Originally Posted By: tfabris
spaces in the path name


People with a long history of using Unices don't use spaces in file names, because they break so many tools.
Posted by: mlord

Re: Yet more Bash syntax help - 24/04/2019 14:01

Originally Posted By: Shonky

Code:
# Ensure the file is present. Works with both versions of the files.
if [ ! -f "$testFile" ]
then
  echo "Test file not found. Exiting."
  exit 1
fi
echo "Test file is present. Continuing program."


Note that the test above does not seem to be necessary given the code changes suggested further on, and in fact also serves to introduce a race condition into the script: the file could be removed or created elsewhere between the two tests. In this case, the race doesn't matter (really!), but it also demonstrates that the pre-test for existence above isn't as useful as one might think.

It's really a shame that "find" doesn't return a non-zero exit status for cases where nothing is found. Doing so could simplify scripts like this one, but would also break many others.

Cheers
Posted by: tfabris

Re: Yet more Bash syntax help - 24/04/2019 22:03

Quote:
People with a long history of using Unices don't use spaces in file names, because they break so many tools.

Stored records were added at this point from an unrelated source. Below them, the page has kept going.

-- ==== Sys2Proof/Tests/Slice0.lean ====
section
/-! SUPPORT. The model's own tests: ill-formed operands, and witnesses of the statements' hypotheses. -/
namespace Sys2Proof.Tests
open Sys2Proof Sys2Proof.Machine

set_option linter.all false
set_option Elab.async false

-- ===== ill-formed operands =====

theorem test_misaligned_offset_is_ill_formed : (Instr.registerWrite .hpa 0x1000002 15 0).wellFormed = false := by decide

theorem test_offset_beyond_bar0_is_ill_formed : (Instr.readLoSnapshot .hpb 0x10000000).wellFormed = false := by decide

theorem test_aligned_offset_is_well_formed : (Instr.readLoSnapshot .hpb 0xFFFFFFC).wellFormed = true := by decide

theorem test_enable_without_enable_is_ill_formed : (Instr.channelEnable .hpa 5 0x7FFFFFFF).wellFormed = false := by decide

theorem test_disable_with_enable_is_ill_formed : (Instr.channelDisable .hpa 5 0x80000000).wellFormed = false := by decide

theorem test_seven_observations_are_ill_formed : (Instr.ddrTrainingDone (List.replicate 7 ⟨0, 0, false⟩)).wellFormed = false := by decide

theorem test_long_omci_message_is_ill_formed : (Instr.omciRx 0 0 0 (List.replicate 2033 0) false).wellFormed = false := by decide +kernel

theorem test_go_without_go_is_ill_formed : (Instr.ruleCommit .hpa 0x7FFFFFFF).wellFormed = false := by decide

theorem test_insert_with_delete_is_ill_formed : (Instr.macInsert .hpa 0xA0000000).wellFormed = false := by decide

theorem test_insert_without_go_is_ill_formed : (Instr.macInsert .hpa 0x10000000).wellFormed = false := by decide

theorem test_seal_without_switch_is_ill_formed : (Instr.sealReq .hpa 5 9 0xF7FFFFFF).wellFormed = false := by decide

theorem test_short_sealed_key_is_ill_formed : (Instr.sealedKey 5 9 1 3 (List.replicate 23 0)).wellFormed = false := by decide

theorem test_port_enable_without_en_is_ill_formed : (Instr.portEnable .hpa 4 0x7FFFFFFF).wellFormed = false := by decide

theorem test_port_disable_with_en_is_ill_formed : (Instr.portDisable .hpa 4 0x80000000).wellFormed = false := by decide

theorem test_pop_without_pop_is_ill_formed : (Instr.slvMbxPop .hpa 0xBFFFFFFF).wellFormed = false := by decide

theorem test_short_record_is_ill_formed : (Instr.boltRecord 3 (List.replicate 16 0)).wellFormed = false := by decide

theorem test_enter_without_enter_is_ill_formed : (Instr.safeEnter .hpa 0x40000000).wellFormed = false := by decide

theorem test_exit_with_enter_is_ill_formed : (Instr.safeExit .hpa 0xC0000000).wellFormed = false := by decide

theorem test_ungate_with_gate_is_ill_formed : (Instr.clusterUngate .hpa 3 0x80000000).wellFormed = false := by decide

theorem test_prot_enable_without_en_is_ill_formed : (Instr.protEnable .hpa 0x7FFFFFFF).wellFormed = false := by decide

theorem test_switch_without_switch_is_ill_formed : (Instr.protSwitch .hpa 0xDFFFFFFF).wellFormed = false := by decide

theorem test_take_without_take_is_ill_formed : (Instr.protTake .hpa 0xEFFFFFFF).wellFormed = false := by decide

-- ===== witnesses =====

/-- A state after reset with both links up and the named blocks released. -/
def awake (l : List Nat) : State :=
  { State.reset with
    host := { State.reset.host with upA := true, upB := true },
    tmp := { State.reset.tmp with porst := false, held := false },
    blks := l.foldl (fun b n => b.put n { (default : Blk) with released := true }) [] }

/-- DDR-5 of one trained DIMM of 64 GiB. -/
def mem1 : State :=
  let s := ((awake [192]).p (MEM_STATUS 0) MEM_STATUS_RANKS_PRESENT 3).p (MEM_STATUS 0) MEM_STATUS_TRAINED 1
  { s with host := { s.host with gib := 64 } }

/-- The same with the window of HPB moved to 1 GiB, and the first MiB behind it device-owned. -/
def mem1w : State := let s := mem1.wr (HPI_WIN 1) 1; { s with drf := { s.drf with owned := [(0, 0, 2 ^ 30, 2 ^ 20)] } }

theorem no_hole (s : State) (g : s.host.gib = 64) (p : s.populated = [0]) (m : s.g (MEM_STATUS 0) MEM_STATUS_RANKS_MAPPED_OUT = 0)
    (a : Nat) (h : a < 2 ^ 36) : s.isHole a = false := by
  have b : ¬ 64 * 2 ^ 30 ≤ a := by omega
  have r : (s.rankOf a).1 = 0 := by simp [State.rankOf, p, Nat.mod_one]
  simp only [State.isHole, g, b, decide_false, Bool.false_or, r, m]
  simp [bit]

theorem mem1w_no_hole (a : Nat) (h : a < 2 ^ 36) : mem1w.isHole a = false :=
  no_hole mem1w (by decide +kernel) (by decide +kernel) (by decide +kernel) a h

theorem wit_TheDdrWindowAddressesMemory_bar2Access :
    mem1w.linkUp (portAgent .hpb) = true ∧ mem1w.ddrUp = true
      ∧ mem1w.g (HPI_WIN (portCode .hpb)) HPI_WIN_GRANULE * 2 ^ 30 + 1048576 < 2 ^ 42
      ∧ mem1w.isHole (mem1w.g (HPI_WIN (portCode .hpb)) HPI_WIN_GRANULE * 2 ^ 30 + 1048576) = false
      ∧ mem1w.deviceOwned (mem1w.g (HPI_WIN (portCode .hpb)) HPI_WIN_GRANULE * 2 ^ 30 + 1048576) = false := by
  have w : mem1w.g (HPI_WIN (portCode .hpb)) HPI_WIN_GRANULE = 1 := by decide
  rw [w]
  exact ⟨by decide, by decide, by decide, mem1w_no_hole _ (by decide), by decide⟩

theorem wit_TheDdrWindowRefusesWhatIsNotThere_owned :
    mem1w.linkUp (portAgent .hpb) = true ∧ mem1w.ddrUp = true
      ∧ mem1w.g (HPI_WIN (portCode .hpb)) HPI_WIN_GRANULE * 2 ^ 30 + 1048575 < 2 ^ 42
      ∧ mem1w.isHole (mem1w.g (HPI_WIN (portCode .hpb)) HPI_WIN_GRANULE * 2 ^ 30 + 1048575) = false
      ∧ mem1w.deviceOwned (mem1w.g (HPI_WIN (portCode .hpb)) HPI_WIN_GRANULE * 2 ^ 30 + 1048575) = true := by
  have w : mem1w.g (HPI_WIN (portCode .hpb)) HPI_WIN_GRANULE = 1 := by decide
  rw [w]
  exact ⟨by decide, by decide, by decide, mem1w_no_hole _ (by decide), by decide⟩

/-- Channel 5 is OFF, threaded, with a verified reference, and chanCtl starts it. -/
def chanOff : State :=
  let s := ((awake [37]).wr CLK_STATUS 0).p (PCH_BRX_CTL 5) PCH_BRX_CTL_LINEAR 1
  { s with drf := { s.drf with chThread := [(5, 2)] } }

/-- ENABLE with MODE 2 and REF_OVR. -/
def chanCtl : Word := bset (bset (bset 0 PCH_CTL_MODE.lo PCH_CTL_MODE.w 2) PCH_CTL_REF_OVR.lo 1 1) 31 1 1

/-- Channel 5 is ACTIVE with two grants in open buffers and a frame in a queue. -/
def chanOn : State :=
  let s := (awake [37]).p (PCH_STATUS 5) PCH_STATUS_STATE 2
  { s with
    pch := [(5, { (default : Pch) with buf0 := [default], buf1 := [default], running := true })]
    shd := [(5, { (default : Shd) with hints := [default] })]
    tmg := { s.tmg with queues := [(2048 * 5 + 7, [default])] } }

/-- Channel 5 with the given hidden state, its block and the Bolt released. -/
def chan (h : Pch) : State := { awake [37, 14, 4] with pch := [(5, h)] }

/-- Channel 5 runs with frame 1 the first open one and the given grants in its open frames. -/
def gchan (a b : List Grant) : State := chan { (default : Pch) with running := true, openLo := 1, mode := 2, buf0 := a, buf1 := b }

/-- Channel 0 is ACTIVE and unmuted, with a frame at the head of queue 0 that its scheduler has come to. -/
def drawing : State :=
  let s := ((awake [32, 9]).p (PCH_STATUS 0) PCH_STATUS_STATE 2).wr TMP_SAFE 0
  { s with
    pch := [(0, { (default : Pch) with running := true, mode := 2, due8 := 1000000 })]
    tmg := { s.tmg with queues := [(0, [⟨0, 100, 0, none, true, false⟩])], cur := [(65536, 163840)], deficits := [(0, 100), (163840, 100)] } }

/-- The loop ends at once at a child that can be served. -/
theorem drr_hit (kids : List Nat) (elig : Nat → Bool) (hl : State → Nat → State × Nat) (quantum : Nat → Nat) (slot n : Nat)
    (s : State) (h : (kids.contains (s.tmg.cur.look slot) && elig (s.tmg.cur.look slot)) = true)
    (d : ((hl s (s.tmg.cur.look slot)).2 : Int) ≤ (hl s (s.tmg.cur.look slot)).1.tmg.deficits.look (s.tmg.cur.look slot)) :
    drrLoop kids elig hl quantum slot (n + 1) s = ((hl s (s.tmg.cur.look slot)).1, some (s.tmg.cur.look slot)) := by
  rw [drrLoop.eq_2]
  simp only [h, if_true, Bool.true_and, decide_eq_true d]

theorem pick_hit (kids : List Nat) (pri : Nat → Nat) (elig : Nat → Bool) (hl : State → Nat → State × Nat) (quantum : Nat → Nat) (node : Nat)
    (s : State) (x : Nat) (hx : s.tmg.cur.look (4 * node) = x) (m : x ∈ kids) (e : elig x = true) (p : pri x = 0)
    (d : ((hl s x).2 : Int) ≤ (hl s x).1.tmg.deficits.look x) :
    pickNode kids pri elig hl quantum node s = ((hl s x).1, some x) := by
  have f : findFrom (fun p => kids.any (fun k => decide (pri k = p) && elig k)) 4 0 = some 0 := by
    have : kids.any (fun k => decide (pri k = 0) && elig k) = true := List.any_eq_true.mpr ⟨x, m, by simp [p, e]⟩
    rw [findFrom.eq_2, if_pos this]
  have c : (kids.filter (fun k => decide (pri k = 0))).contains x = true := by
    simp [m, p]
  unfold pickNode
  rw [f]
  subst hx
  have := drr_hit (kids.filter (fun k => decide (pri k = 0))) elig hl quantum (4 * node + 0) ((kids.filter (fun k => decide (pri k = 0))).length * 10242) s
    (by simp only [Nat.add_zero]; rw [c, e]; rfl) (by simpa using d)
  simpa using this

theorem drawing_queue : drawing.pickQueue 0 (drawing.groupQueues 0 0) = (drawing, some 0) := by
  unfold State.pickQueue
  refine pick_hit _ _ _ _ _ 0 drawing 0 (by decide +kernel) ?_ (by decide +kernel) (by decide +kernel) (by decide +kernel)
  unfold State.groupQueues
  refine List.mem_filterMap.mpr ⟨0, by simp, ?_⟩
  rw [if_pos (by decide +kernel)]

theorem grp_zero : (163840 - grpKid 0 0 : Nat) = 0 := by unfold grpKid; simp
theorem drawing_elig : drawing.groupElig 0 0 = true := by decide +kernel
/-- What `pickChannel` asks of a group. -/
def drInner (t : State) (x : Nat) : State × Nat :=
  let q := t.pickQueue (x - 163840) (drawing.groupQueues 0 (x - grpKid 0 0)); (q.1, (q.2.map t.headLen).getD 0)
theorem drInner_at : drInner drawing 163840 = (drawing, 100) := by
  unfold drInner
  rw [grp_zero, Nat.sub_self, drawing_queue]
  have : drawing.headLen 0 = 100 := by decide +kernel
  simp [this]
theorem drawing_node : pickNode ((List.range 256).map (grpKid 0)) (fun x => drawing.g (TMG_GRP (x - 163840)) TMG_GRP_PRI) (fun x => drawing.groupElig 0 (x - grpKid 0 0))
    drInner (fun x => drawing.g (fkey (TMG_GRP (x - 163840))) TMG_GRP_QUANTUM) 16384 drawing = (drawing, some 163840) := by
  have m : (163840 : Nat) ∈ (List.range 256).map (grpKid 0) := List.mem_map.mpr ⟨0, List.mem_range.mpr (by decide), by unfold grpKid; simp⟩
  have c : drawing.tmg.cur.look (4 * 16384) = 163840 := by decide +kernel
  have e : (fun x => drawing.groupElig 0 (x - grpKid 0 0)) 163840 = true := by
    show drawing.groupElig 0 (163840 - grpKid 0 0) = true
    rw [grp_zero]; exact drawing_elig
  have p : (fun x => drawing.g (TMG_GRP (x - 163840)) TMG_GRP_PRI) 163840 = 0 := by decide +kernel
  have h := pick_hit ((List.range 256).map (grpKid 0)) (fun x => drawing.g (TMG_GRP (x - 163840)) TMG_GRP_PRI) (fun x => drawing.groupElig 0 (x - grpKid 0 0))
    drInner (fun x => drawing.g (fkey (TMG_GRP (x - 163840))) TMG_GRP_QUANTUM) 16384 drawing 163840 c m e p
    (by rw [drInner_at]; decide +kernel)
  rw [h, drInner_at]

It took me a long time to get comfortable with spaces in file names on Windows, for similar reasons. And there too, I still sometimes find spaces break certain tools, or require the tool to be edited.


Quote:
Note that the test above does not seem to be necessary given the code changes suggested further on, and in fact also serves to introduce a race condition into the script


Good point. The actual code where I'm using this is structured differently, and so the race wouldn't exist. I put it into the example script, just to prove to myself that I wasn't crazy; that the file exists, and the quoting works for that file name in an "if" statement.
Posted by: jmwking

Re: Yet more Bash syntax help - 27/04/2019 01:14

Yeah. No spaces here. Just underscores when appropriate/unavoidable.